Imposto de Renda 2026: veja quando começa e não perca o prazo
Entrega do IRPF 2026 deve começar em março e seguir até o fim de maio, como nos anos anteriores

O período para enviar a declaração do Imposto de Renda 2026 (ano-base 2025) deve começar em março, seguindo o padrão adotado pela Receita Federal do Brasil nos últimos anos.
A expectativa é que o prazo se estenda até o final de maio. Por isso, especialistas recomendam organizar os comprovantes com antecedência. Quem entrega antes evita imprevistos e ainda aumenta as chances de receber a restituição nos primeiros lotes.
Quando sai o informe de rendimentos?
Antes mesmo da abertura do prazo do IR, os contribuintes precisam ficar atentos ao informe de rendimentos.
Empresas, bancos, corretoras, operadoras de saúde e o Instituto Nacional do Seguro Social (INSS) devem fornecer o documento até o último dia útil de fevereiro.
Em 2026, como o dia 28 cai em um sábado, o prazo será antecipado para 27 de fevereiro.
Em nota, a Receita Federal reforçou:
“O comprovante deverá ser fornecido até o último dia útil do mês de fevereiro do ano subsequente ao do pagamento dos rendimentos ou por ocasião da rescisão do contrato de trabalho, se esta ocorrer antes da referida data.”
O cumprimento desse prazo é fundamental, já que a entrega do IRPF costuma começar em março.
Quem deve receber o documento?
Trabalhadores com carteira assinada recebem o informe da empresa com todos os rendimentos do ano, incluindo salários, bônus e comissões.
Já bancos e corretoras detalham ganhos com aplicações financeiras. No caso de aposentados, pensionistas e beneficiários de auxílios como auxílio-doença, o documento é disponibilizado pelo INSS.
O que precisa constar no informe?
O documento deve apresentar:
- Nome completo do contribuinte
- CPF
- Descrição dos rendimentos
- Valores tributáveis
- Descontos de INSS
Essas informações são utilizadas pela Receita Federal para cruzamento de dados. Divergências podem levar o contribuinte à malha fina.

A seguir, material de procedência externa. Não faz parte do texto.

-- ==== Sys2Proof/Laws/PerInstr.lean ====
section
/-! SUPPORT. The per-instruction family RowMatch: the code of an operation matches the match and mask columns of its
row in spec/opcode_table.json. -/

namespace Sys2Proof.Laws

/-- The code of the operation matches its row of the opcode table. -/
def RowMatch.Statement (i : Instr) : Prop :=
  ∃ r ∈ opcodeTable, r.mnemonic = i.mnemonic ∧ r.accepts (encode i) = true

theorem RowMatch.dispatchCmd (sent : Bool) : RowMatch.Statement (.dispatchCmd sent) :=
  ⟨⟨"DISPATCH_CMD", .dsel, some (0b0000, 0b1110)⟩, by simp [opcodeTable], rfl, by cases sent <;> rfl⟩

theorem RowMatch.dispatchCmdToolong (sent : Bool) : RowMatch.Statement (.dispatchCmdToolong sent) :=
  ⟨⟨"DISPATCH_CMD_TOOLONG", .dsel, some (0b0010, 0b1110)⟩, by simp [opcodeTable], rfl, by cases sent <;> rfl⟩

theorem RowMatch.dispatchSvData : RowMatch.Statement (.dispatchSvData) :=
  ⟨⟨"DISPATCH_SV_DATA", .dsel, some (0b0100, 0b1111)⟩, by simp [opcodeTable], rfl, by rfl⟩

theorem RowMatch.dispatchSvStop : RowMatch.Statement (.dispatchSvStop) :=
  ⟨⟨"DISPATCH_SV_STOP", .dsel, some (0b0101, 0b1111)⟩, by simp [opcodeTable], rfl, by rfl⟩

theorem RowMatch.dispatchSvToolong (sent : Bool) : RowMatch.Statement (.dispatchSvToolong sent) :=
  ⟨⟨"DISPATCH_SV_TOOLONG", .dsel, some (0b0110, 0b1110)⟩, by simp [opcodeTable], rfl, by cases sent <;> rfl⟩

theorem RowMatch.dispatchSdData : RowMatch.Statement (.dispatchSdData) :=
  ⟨⟨"DISPATCH_SD_DATA", .dsel, some (0b1000, 0b1111)⟩, by simp [opcodeTable], rfl, by rfl⟩

theorem RowMatch.dispatchSdStop : RowMatch.Statement (.dispatchSdStop) :=
  ⟨⟨"DISPATCH_SD_STOP", .dsel, some (0b1001, 0b1111)⟩, by simp [opcodeTable], rfl, by rfl⟩

theorem RowMatch.dispatchSdToolong (sent : Bool) : RowMatch.Statement (.dispatchSdToolong sent) :=
  ⟨⟨"DISPATCH_SD_TOOLONG", .dsel, some (0b1010, 0b1110)⟩, by simp [opcodeTable], rfl, by cases sent <;> rfl⟩

theorem RowMatch.dispatchReserved (tooLong sent : Bool) : RowMatch.Statement (.dispatchReserved tooLong sent) :=
  ⟨⟨"DISPATCH_RESERVED", .dsel, some (0b1100, 0b1100)⟩, by simp [opcodeTable], rfl, by cases tooLong <;> cases sent <;> rfl⟩

theorem RowMatch.frameStop : RowMatch.Statement (.frameStop) :=
  ⟨⟨"FRAME_STOP", .pfx32, some (0x73746F70, 0xFFFFFFFF)⟩, by simp [opcodeTable], rfl, by rfl⟩

theorem RowMatch.frameData (index : BitVec 32) : RowMatch.Statement (.frameData index) :=
  ⟨⟨"FRAME_DATA", .pfx32, some (0x00000000, 0x00000000)⟩, by simp [opcodeTable], rfl, by simp [TableRow.accepts, encode, Code.space, Code.bits]⟩

theorem RowMatch.ingestDataV : RowMatch.Statement (.ingestDataV) :=
  ⟨⟨"INGEST_DATA_V", .isel, some (0b00, 0b11)⟩, by simp [opcodeTable], rfl, by rfl⟩

theorem RowMatch.ingestStopV : RowMatch.Statement (.ingestStopV) :=
  ⟨⟨"INGEST_STOP_V", .isel, some (0b01, 0b11)⟩, by simp [opcodeTable], rfl, by rfl⟩

theorem RowMatch.ingestDataD : RowMatch.Statement (.ingestDataD) :=
  ⟨⟨"INGEST_DATA_D", .isel, some (0b10, 0b11)⟩, by simp [opcodeTable], rfl, by rfl⟩

theorem RowMatch.ingestStopD : RowMatch.Statement (.ingestStopD) :=
  ⟨⟨"INGEST_STOP_D", .isel, some (0b11, 0b11)⟩, by simp [opcodeTable], rfl, by rfl⟩

theorem RowMatch.trailerWrite (L : Nat) (crc : Half) : RowMatch.Statement (.trailerWrite L crc) :=
  ⟨⟨"TRAILER_WRITE", .internal, none⟩, by simp [opcodeTable], rfl, by rfl⟩

theorem RowMatch.crcSeed : RowMatch.Statement (.crcSeed) :=
  ⟨⟨"CRC_SEED", .crcop, some (0b00, 0b11)⟩, by simp [opcodeTable], rfl, by rfl⟩

theorem RowMatch.crcByte (d : Byte) : RowMatch.Statement (.crcByte d) :=
  ⟨⟨"CRC_BYTE", .crcop, some (0b01, 0b11)⟩, by simp [opcodeTable], rfl, by simp [TableRow.accepts, encode, Code.space, Code.bits]⟩

theorem RowMatch.crcRange (L : Nat) : RowMatch.Statement (.crcRange L) :=
  ⟨⟨"CRC_RANGE", .crcop, some (0b10, 0b11)⟩, by simp [opcodeTable], rfl, by simp [TableRow.accepts, encode, Code.space, Code.bits]⟩

theorem RowMatch.crcBit : RowMatch.Statement (.crcBit) :=
  ⟨⟨"CRC_BIT", .internal, none⟩, by simp [opcodeTable], rfl, by rfl⟩

theorem RowMatch.reset : RowMatch.Statement (.reset) :=
  ⟨⟨"RESET", .ctrl, some (0b1, 0b1)⟩, by simp [opcodeTable], rfl, by rfl⟩

end Sys2Proof.Laws
end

Há mudanças na faixa de isenção?
Como o informe se refere ao ano-base 2025, ainda não se aplicam as novas regras previstas na Lei nº 15.270/2025, que entrou em vigor apenas em janeiro de 2026.
Isso significa que não há isenção para quem ganha até R$ 5 mil, nem desconto progressivo para rendimentos mensais entre R$ 5.000,01 e R$ 7.350 no período declarado.